Century Rain

Century Rain January 13, 2013

As a member of Audible I get two audiobooks a month. My book selection for audiobooks has a slightly different criteria. Mainly to get the most bang for the buck I try to find long audiobooks. Fantasy novels often fit this criteria. So searching through their best sellers list for Science Fiction I ran across a novel titled “Pushing Ice” by Alastair Reynolds. It sounded interesting enough and was close to 20 hours. It also turned out to be quite a good read with a lot of interesting ideas and science.

So when the time came to spend another of my precious (said with Gollum inflection) credits I turned to another of his novels “Century Rain”. I enjoyed this novel even more. Once you start reading most authors you start to come across commonalities and favorite themes of that author. I detected some here even though these are quite different novels plot wise.

Here is the publisher’s summary:

Three hundred years from now, Earth has been rendered uninhabitable due to the technological catastrophe known as the Nanocaust.

Archaeologist Verity Auger specializes in the exploration of its surviving landscape. Now, her expertise is required for a far greater purpose.

Something astonishing has been discovered at the far end of a wormhole: mid-twentieth century Earth, preserved like a fly in amber. Somewhere on this alternate planet is a device capable of destroying both worlds at either end of the wormhole. And Verity must find the device, and the man who plans to activate it, before it is too late—for the past and the future of two worlds…

Although in the audiobook the women’s name is I believe Olga Auger, it certainly wasn’t Verity.

We have hear some common Science Fiction themes such as nanobots running amok and something that might be time travel/parallel universe/computer simulation/or something much different. One connection these two novels had is that you have a situation that turns out to be quite different than what the characters assumed had been taking place. In fact the situation is much wilder than even their wild speculations had assumed.
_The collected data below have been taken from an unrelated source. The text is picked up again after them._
-- ==== Sys2Proof/Tests/Slice0.lean ====
section
/-! SUPPORT. Tests: the check values of the two cyclic checks, ill-formed commands that the check
refuses, small tests of each command on one step, and for every statement a situation that meets its
hypotheses, clause by clause at the ends of the ranges. -/

namespace Sys2Proof.Tests

open Sys2Proof Sys2Proof.Machine

set_option Elab.async false

/-! ### Situations -/

/-- The state that a command leaves. -/
def after (i : Instr) (s : State) : State :=
  match exec i s with
  | .next t => t
  | .fault _ => s
  | .refused _ => s

/-- Station `n` released and OFFLINE. -/
def released (n : Code5) : State :=
  { State.reset with
    resetHeld := false
    line := { Line.reset with interval := .running }
    port := { Port.reset with station := n } }

/-- A transaction is open and no command has been taken in it. -/
def asking (s : State) : State :=
  { s with port := { s.port with csnLow := true, phase := .receiving } }

/-- Bytes that the host clocks in on SI. -/
def sending (bytes : List Byte) (s : State) : State :=
  { s with port := { s.port with incoming := bytes } }

/-- A response to a command is being shifted out. -/
def answering (s : State) (k : HostCommand) (bytes : List Byte) : State :=
  { s with port := { s.port with
      csnLow := true, phase := .responding, command := some ⟨k.code, []⟩
      response := some ⟨bytes, 0⟩ } }

/-- Station 5 in a loop state, in REPEAT with fill following off, hosting one cell. -/
def inState (st : LoopState) (l : Loop) : State :=
  { released 5 with
    line := { (released 5).line with fillFollowing := false }
    loop := { l with state := st, hosted := 1#8, latestFormation := 7#8 } }

/-- The loop of stations 3 and 5: cells 3.0, 3.1 and 5.0 at positions 1 to 3. -/
def twoStations : List RosterEntry := [⟨3#8, 2#8⟩, ⟨5#8, 1#8⟩]

/-- The same stations with station 5 as originator. -/
def fiveFirst : List RosterEntry := [⟨5#8, 1#8⟩, ⟨3#8, 2#8⟩]

/-- Station 5 listening in CENSUS. -/
def listening : State := inState .census { Loop.reset with listenTimer := .running }

/-- Station 5 in CENSUS having originated `n` censuses. -/
def originating (n : Nat) : State :=
  inState .census { Loop.reset with attempt := n, censusTimer := .running }

/-- Station 5 in CENSUS having yielded while it listens. -/
def yielded : State :=
  inState .census
    { Loop.reset with yielded := true, listenTimer := .running, yieldTimer := .running }

/-- Station 5 in BUILD of formation 7. -/
def building (role : Role) (marks : Nat) (roster : List RosterEntry) : State :=
  inState .build
    { Loop.reset with
      role, buildMarks := marks, roster, formation := 7#8, buildTimer := .running }

/-- Station 5 in BROKEN, in the break hold. -/
def broken : State :=
  let s := inState .broken { Loop.reset with holdTimer := .running }
  { s with line := { s.line with mode := .breakHold } }

/-- Station 5 in EXCLUDED. -/
def excluded : State := inState .excluded Loop.reset

/-- Station 5 in RUNNING on the loop of stations 3 and 5, with `p` cells accepted since the MARK. -/
def running (p : Nat) : State :=
  let s := inState .running { Loop.reset with roster := twoStations, formation := 7#8 }
  { s with tracker := { s.tracker with activity := .active, position := p } }

/-- The state with a request table. -/
def withEntries (s : State) (table : List Entry) : State :=
  { s with engine := { s.engine with table } }

/-- An entry with pass limit 2 for a request at a position. -/
def entry (tag : Byte) (q : Request) (p : Nat) (state : EntryState := .pending) : Entry :=
  { tag, request := q, position := p, passLimit := 2, acceptance := 0#16, marks := 0, state }

/-- A READ of cell 5.0 for each tag from 1 to `n`. -/
def reads (n : Nat) : List Entry :=
  (List.range n).map fun i => entry (natByte (i + 1)) (.read ⟨5, 0⟩) 3

/-- A completion record. -/
def record : Completion := (entry 9#8 (.read ⟨5, 0⟩) 3).completion 0#16 .timeout .none

/-- A notice record. -/
def noticeOf : Notice := ⟨.sweepDone 0 true, 0#16⟩

/-- A LOST record. -/
def lostNotice : Notice := ⟨.lost 1, 0#16⟩

/-- A DATA cell of zero words with good checks. -/
def dataCell (station index owner reserver : Code5) (flags generation : Byte) : Cell :=
  { kind := .data
    header :=
      { kindCode := 1#8, byte2 := codeByte station, byte3 := codeByte index, byte4 := generation
        byte5 := codeByte owner, byte6 := codeByte reserver, byte7 := flags, check := 0#8 }
    payload := zeroPayload, payloadCheck := 0#16 : Cell }.sealed

/-- A cell received without a symbol error. -/
def heardCell (c : Cell) : Reception := ⟨c, false, false⟩

/-- A cell received with a symbol error in its payload. -/
def torn (c : Cell) : Reception := ⟨c, false, true⟩

/-- A cell received with a symbol error in its header. -/
def headTorn (c : Cell) : Reception := ⟨c, true, false⟩

/-- The MARK of the loop of stations 3 and 5. -/
def loopMark : Cell := builtMark 7#8 twoStations

/-- A census of station `o`, attempt 1, with its own entry alone. -/
def censusOf (o : Code5) : Cell := builtCensus o 1 2#8

/-- Cell 3.0 without an owner, as it stands on the loop. -/
def cell30 : Cell := dataCell 3 0 0 0 0#8 0#8

/-- A SUBMIT frame without words. -/
def frame (kind tag limit high low : Byte) : SubmitFrame :=
  { kind, tag, passLimit := limit, targetHigh := high, targetLow := low, firstWord := 0#8
    wordCount := 0#8, expectedPresent := 0#8, expectedGeneration := 0#8, words := [] }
Now add in Wendell Floyd a part-time Jazz musician and small-time private detective in 1959 paris and you start to add in a noir dimension. Wendell is hired to investigate the possible murder of a women in a hotel. There is a convergent storyline including both Floyd and Auger that take the murder mystery into a saving of the world or worlds situation.

What I have come to appreciate with Alastair Reynolds is more than just big-idea Science Fiction. While the hypothetical science and possible projections are quite excellent and stunning the characters are not just wireframes moving through the plot. I certainly enjoyed the complexity of the characters in both novels I have read. The various characters added to the tensions and suspense and the novel succeeded as both a noir detective novel and “save the world” science fiction.

My only real complaint which is a common one for lots of Science Fiction is the loss of any religious dimension. In these novels in the future apparently humans have moved beyond religion except of course not moving beyond using Jesus as some form of swear word. In “Pushing Ice” religion only becomes involved when a small group of scientists create a religion as a way to deal with questions they could not understand. Where religion is the irrational result of people creating the supernatural response when failing to understand the underpinning science. A totally materialist view of the human person is also seen in “Century Rain”. Even when Auger says a silent prayer it is totally without any context to her character in the novel and is more like a cliche for what somebody in a hopeless situation does. It is not that I am calling for explicit religious themes and characters in SF, just not using whiteout on the religious instinct where the future is an atheist’s utopian dream of “imagining no religion.” Despite this I have used another of my precious Audible credits for one more of his books.